Luminance-voltage and power-efficiency–luminance characteristics of green phosphorescent OLEDs. (Reprinted with permission from Ref. (Sasabe and Kido 2011). Copyright 2011, American Chemical Society)
3 Effect of Chemical Structure on Physical Properties of Electron-Transport Materials
It is very informative for materials chemists to study how optical properties change over a series of related materials. A representative example is the series of 2-methylpyrimidine skeleton-based ETMs (Sasabe et al. 2011). In 2011, the Sasabe and Kido group designed and synthesized a series of bis-4,6-(3,5-dipyridylphenyl)-2-methylpyrimidine (BPyMPM) derivatives as ETM and used BPyMPM derivatives to investigate how nitrogen orientation affects the physical properties (Fig. 6). Each of these BPyMPM derivatives has a different nitrogen orientation in the peripheral pyridine rings. The optical properties of BPyMPM derivatives were determined by ultraviolet photoelectron spectroscopy (UPS) and ultraviolet-visible absorption spectroscopy. From the UPS data, Ip was determined to be 6.62 eV for B2PyMPM, 6.97 eV for B3PyMPM, and 7.30 eV for B4PyMPM. The HOMO of BPyMPM derivatives is mainly located on the dipyridylphenyl moieties. Therefore, the electron density of the HOMO is considered to depend on the peripheral pyridine rings. The electron affinity Ea was estimated by subtracting the optical energy gaps Eg from Ip, which yielded 3.07 eV for B2PyMPM, 3.44 eV for B3PyMPM, and 3.71 eV for B4PyMPM. Although only slight structural differences exist between these compounds, Ip and Ea differ significantly. The position of the substituted pyridine rings thus appears to be the key factor in determining the optical properties. Time-of-flight measurements in vacuum-deposited films have also been conducted to determine μes. At room temperature, μe for B4PyMPM is 10 (100) times greater than for B3PyMPM (B2PyMPM).
Relationship between chemical structure and physical properties of BPyMPM derivatives
4 Boosting OLED Performance Through Sophisticated Manipulation of Weak Intra- and Intermolecular Interaction(s)
The performance of an amorphous solid film can be improved through sophisticated manipulation of weak intra- and intermolecular interaction(s).
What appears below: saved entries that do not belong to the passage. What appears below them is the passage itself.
-- ==== Sys2Proof/Tests/Slice0.lean ====
section
/-! SUPPORT. Tests: ill-formed terms are refused, small steps give the values that the manual's rules and worked cases
give, and every statement's hypotheses are met by a concrete state. -/

namespace Sys2Proof.Tests

set_option Elab.async false

open Sys2Proof Sys2Proof.Machine

/-! ## Small states -/

/-- The next state of an answer. -/
def nextOf (a : Answer) : Option State :=
  match a with
  | .next s => some s
  | .fault _ => none
  | .refused _ => none

/-- A figure of the state after one command. -/
def after {α : Type} (c : Instr) (s : State) (f : State → α) : Option α := (nextOf (exec c s)).map f

/-- The reset state with the chain idle. -/
def calm : State := State.reset.onChain fun _ => Chain.reset false

/-- A node that is PRESENT on path A. -/
def nodeA (hops cells : Nat) : NodeEntry := { NodeEntry.reset with
  state := .present, path := .pathA, hops := hops, cells := cells }

/-- The engine in a phase, with its timers as given. -/
def engineOf (who : ChainRequester) (f : ChainFrame) (port : Port) (phase : EnginePhase) (left : Nat) : Engine :=
  ⟨who, f, port, phase, left, 120, 0, 0, .noError⟩

def busy (e : Engine) (s : State) : State := s.onChain fun c => { c with
  engine := some e, txTimer := some 30, replyTimer := some 120, watchTimer := some 120, idleTimer := none,
  nodes := c.nodes.setIfInBounds 0 (nodeA 1 1), found := 1 }

/-- A buffer 1 of the pages given, in a state, with bytes from its start. -/
def buffer1 (st : BufferState) (pages : List Nat) (bytes : List Byte) (s : State) : State := s.onPool fun p =>
  (p.setEntry 1 ⟨st, pages, .link, false⟩).writeBuffer 1 0 bytes

/-- An order in buffer 1 at the head of the Order Queue. -/
def order1 (kind flags length : Nat) (body : List Nat) (s : State) : State :=
  (buffer1 .orderQueued [4] ([BitVec.ofNat 8 kind, BitVec.ofNat 8 flags, 0, 0, BitVec.ofNat 8 length, 0, 0, 0, 0, 0,
    0, 0, 0, 0, 0, 0] ++ body.map (BitVec.ofNat 8 ·)) s).onPool fun p => { p with orderQueue := [1] }

/-- An order that is in service in buffer 1. -/
def service1 (s : State) : State := buffer1 .inService [4] [1, 0] s

/-- The bytes of a CONVERT element at index 0 of slot A. -/
def convertList (s : State) : State := s.onPool fun p => { p with
  memory := [(256, 1), (260, 3), (263, 4)] }

def withCont (f : Contactors → Contactors) (s : State) : State := s.onCont f

def inState (st : ContactorState) (c : Triple Bool) (aux : Triple Bool) (s : State) : State := s.onCont fun x => { x with
  state := st, commands := c, aux := aux, stepTimer := some 30000 }

/-- CLOSED, SAFE_OPEN asserted with no latch, and the gate's assertion not yet taken. -/
def closedUnderWaitingKill : State :=
  ((inState .closed ⟨true, true, false⟩ ⟨true, true, false⟩ calm).onInputs fun i => { i with
    pins := { i.pins with safeOpen := true } }).onTransit fun t => { t with killEdges := [true] }

def asleep (s : State) : State := s.onSleep fun x => { x with
  power := .asleep, timersRunning := true, nodesAsleep := true
  settings := ⟨60, 86400, .slotA, 0, 0⟩ }

def entry (current : Int) (pack link : Nat) : HistoryEntry := ⟨7, current, pack, link, false, false⟩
A representative example is the weak CH/n (n: lone pair) hydrogen bond (H-bond) (i.e., CH/O and CH/N). The binding energy of this weak CH/N H-bond is estimated to be 10–20 kJ/mol, which is about half the energy of a typical H-bond (20–30 kJ/mol) (Sasabe and Kido 2013b).
Figure 7 shows an example of intramolecular CH/N hydrogen bonds in OLED ETMs available in the 2,2′-bipyridine derivative 1,3-bis[2-(2,2′-bipyridin-6-yl)-1,3,4-oxadiazo-5-yl]benzene (BpyOXD) developed by Ichikawa et al. in 2006. BpyOXD has a high μe of 3.1 × 10−3 cm2 V−1 s−1 (Ichikawa et al. 2006, 2007). Compared to 1,3-bis[2-(4-tert-butylphenyl)-1,3,4-oxadiazo-5-yl]benzene (OXD7), BpyOXD showed superior performance in an NPD/Alq device with a much lower driving voltage. Later in 2009, Yokoyama et al. investigated the molecular-aggregation state of OXD7 and BpyOXD by using VASE. They reported that the intramolecular CH/N H-bonds of the pyridine rings cause the molecules to become planar and promote horizontal molecular orientation, leading to high μe (Yokoyama et al. 2009).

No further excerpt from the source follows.